I remember my old social worker writing in a report that I “suffered severe and persistent anxiety”, and me arguing with her that I was not at all an anxious person. Ha! All I can say is that I must have been thinking about someone else . . .Anxiety has had me by the throat the last couple of days. It intensifies the paranoia and comes with side orders of self hatred and shame. It keeps making me think I want to die.

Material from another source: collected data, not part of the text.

-- ==== Sys2Proof/Machine/CrossLane.lean ====
section
/-!
DEFINITION. Moving, combining, ranking and selecting lanes: majors 0x28 and 0x29 (R266 to R271).
-/

namespace Sys2Proof.Machine

/-- The source lane of VSHFL (R267): .idx, .xor, .up and .dn. -/
def shuffleLane (form n i : Nat) : Nat :=
  match form with
  | 0 => n % 64
  | 1 => i ^^^ (n % 64)
  | 2 => if i < n then i else i - n
  | _ => if 63 < i + n then i else i + n

/-- VSHFL (R267): the source lane is read whether or not it is effective. -/
def execVshfl (f : FmtA) (s : State) : Host.Outcome State Fault Refusal :=
  issueVec (.vshfl f) f.toHead (fun sl =>
    let a := sl.srcA f
    let b := sl.srcB f
    Lanes.build fun i => a.get (shuffleLane f.modi.toNat ((b.get i).toNat % 2 ^ 32) i)) s

/-- VBCAST (R267): lane n mod 64, or the lowest effective lane. -/
def execVbcast (f : FmtA) (s : State) : Host.Outcome State Fault Refusal :=
  issueVec (.vbcast f) f.toHead (fun sl =>
    let j := if f.modi.getLsbD 0 then (lowestLane (sl.eff f.guard)).getD 0
             else (sl.uni32 f.wide.toInt f.b).toNat % 64
    List.replicate 64 ((sl.srcA f).get j)) s

/-- The sources of a reduction, by format. -/
def Slot.redSrc (sl : Slot) (f : FmtA) : Lanes := sl.coded f.fmt f f.a

/-- The result of VREDADD (R148, R268). -/
def redAdd (fmt : BitVec 5) (eff : Mask) (a : Lanes) : Nat :=
  if isInt32 fmt then
    ((List.range 64).filter fun i => eff.getLsbD i).foldl (fun t i => (t + (a.get i).toNat) % 2 ^ 32) 0
  else if fmt = 8 then
    treeSum 6 ((List.range 64).map fun i => if eff.getLsbD i then (a.get i).toNat % 2 ^ 32 else f32NegZero)
  else
    let p := floatFmt fmt
    let leaf (k : Nat) : Nat :=
      if eff.getLsbD (k / 2) then
        roundFp (p.decode (bitsNat (a.get (k / 2)).toNat (16 * (k % 2)) 16)) fp32 .rne false
      else f32NegZero
    let r := roundFp (fp32.decode (treeSum 7 ((List.range 128).map leaf))) p .rne false
    r * 65537

/-- The greatest of some encodings in an order of keys; zero where there is none. -/
def greatest (key : Nat → Int) : List Nat → Nat
  | [] => 0
  | x :: xs => xs.foldl (fun m y => if key m < key y then y else m) x

/-- The result of VREDMAX (R256, R268). -/
def redMax (fmt : BitVec 5) (eff : Mask) (a : Lanes) : Nat :=
  let lanes := (List.range 64).filter fun i => eff.getLsbD i
  if isInt32 fmt then
    greatest (fun v => if fmt = 4 then sextNat 32 v else (v : Int)) (lanes.map fun i => (a.get i).toNat % 2 ^ 32)
  else
    let p := floatFmt fmt
    let w := p.width
    let vals := lanes.flatMap fun i => (List.range (32 / w)).map fun h => bitsNat (a.get i).toNat (w * h) w
    let r := if vals.any fun v => (p.decode v).isNan then p.nanCode else greatest (totalKey w) vals
    if fmt = 8 then r else r * 65537

/-- VREDADD: the sum in every effective lane (R268). -/
def execVredadd (f : FmtA) (s : State) : Host.Outcome State Fault Refusal :=
  issueVec (.vredadd f) f.toHead (fun sl =>
    List.replicate 64 (BitVec.ofNat 64 (redAdd f.fmt (sl.eff f.guard) (sl.redSrc f)))) s

/-- VREDMAX: the greatest element in every effective lane (R268). -/
def execVredmax (f : FmtA) (s : State) : Host.Outcome State Fault Refusal :=
  issueVec (.vredmax f) f.toHead (fun sl =>
    List.replicate 64 (BitVec.ofNat 64 (redMax f.fmt (sl.eff f.guard) (sl.redSrc f)))) s

/-- The inclusive prefix sums of R149, lane by lane. -/
def scanLanes (fmt : BitVec 5) (eff : Mask) (a : Lanes) : List Nat :=
  ((List.range 64).foldl (fun (acc : Nat × List Nat) i =>
    let x := (a.get i).toNat % 2 ^ 32
    let t := if isInt32 fmt then (if eff.getLsbD i then (acc.1 + x) % 2 ^ 32 else acc.1)
             else f32Add acc.1 (if eff.getLsbD i then x else f32NegZero)
    (t, acc.2 ++ [t])) (if isInt32 fmt then 0 else f32NegZero, [])).2

/-- VSCAN (R149, R268). -/
def execVscan (f : FmtA) (s : State) : Host.Outcome State Fault Refusal :=
  issueVec (.vscan f) f.toHead (fun sl =>
    let r := scanLanes f.fmt (sl.eff f.guard) (sl.redSrc f)
    Lanes.build fun i => BitVec.ofNat 64 (r.getD i 0)) s

/-! ### Ranking (R269, R270) -/

/-- The segment length of a modifier, and k (R269, R270). -/
def rankSeg (f : FmtA) : Nat := 2 ^ (f.modi.toNat % 8)
def Slot.rankK (sl : Slot) (f : FmtA) : Nat := min (sl.uni32 f.wide.toInt f.b).toNat (rankSeg f)

/-- What TOPK gives where too few lanes are effective (R270). -/
def rankFill (fmt : BitVec 5) : Dword := if fmt = 8 then 0x7FC00000 else if fmt = 4 then 0x80000000 else 0

/-- TOPK and TOPK.M: lanes g + j with j < k of each segment (R270). -/
def issueRank (i : Instr) (f : FmtA) (v : Slot → Mask → Lanes → Nat → Nat → Dword) (s : State) :
    Host.Outcome State Fault Refusal :=
  issueWord s i fun s sl =>
    let eff := sl.eff f.guard
    let a := sl.redSrc f
    let seg := rankSeg f
    let k := sl.rankK f
    let key (p : Nat) : Int := rankKey f.fmt ((a.get p).toNat % 2 ^ 32)
    let write := eff &&& maskOf fun p => decide (p % seg < k)
    let r := Lanes.build fun p =>
      if write.getLsbD p then v sl eff a (p / seg * seg) (laneOfRank eff key seg (p / seg * seg) (p % seg)) else 0
    .done (popPorts (writeVec s sl f.dst write r) sl (wordPorts i))

/-- TOPK: the ranked values (R270). -/
def execTopk (f : FmtA) (s : State) : Host.Outcome State Fault Refusal :=
  issueRank (.topk f) f (fun _ eff a _ c => if eff.getLsbD c then a.get c else rankFill f.fmt) s

/-- TOPK.M: the ranked lanes' offsets (R270). -/
def execTopkM (f : FmtA) (s : State) : Host.Outcome State Fault Refusal :=
  issueRank (.topkM f) f (fun _ eff _ g c => if eff.getLsbD c then BitVec.ofNat 64 (c - g) else 0xFFFFFFFF) s

/-- SELK: whether each effective lane's rank is below k (R270). -/
def execSelk (f : FmtA) (s : State) : Host.Outcome State Fault Refusal :=
  issuePred (.selk f) f.toHead (fun sl =>
    let eff := sl.eff f.guard
    let a := sl.redSrc f
    let key (p : Nat) : Int := rankKey f.fmt ((a.get p).toNat % 2 ^ 32)
    maskOf fun p => rankOf eff key (rankSeg f) p < sl.rankK f) s

end Sys2Proof.Machine
end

I spoke to my CPN earlier. She suggested that I call the Crisis Team over the weekend. But honestly, what can they suggest that I’m not already trying? I’m doing the brew, benzo, bath thing. I’m meditating (twice so far today). I’m throwing all the coping methods I can think of at myself, I am so desperate I am willing to try anything, even things I might previously have scoffed at. For now I am curled up on the sofa with a blanket for comfort listening to music and just trying to find a way to exist that is at least tolerable. CPN suggested a walk – but I explained to her that having made it to the shop early this morning and got in supplies for the weekend, the thought of not having to leave the house again for a couple of days is one of the few things that is bringing me some relief. I’ve managed to curb the internet shopping too so I shouldn’t even have to deal with any knocks on the door. Is it wrong that I’m actually quite pleased that it’s raining today, so that I don’t have to feel like I *should* be outside enjoying the weather?
I’m not sure where this has come from, I’m not yet sure what it’s about, though I plan to try to explore it later. For now though I’ve gained a new found respect for anxiety and for those who live with it daily. I genuinely thought I didn’t experience it and hadn’t realised before quite what a beast it can be.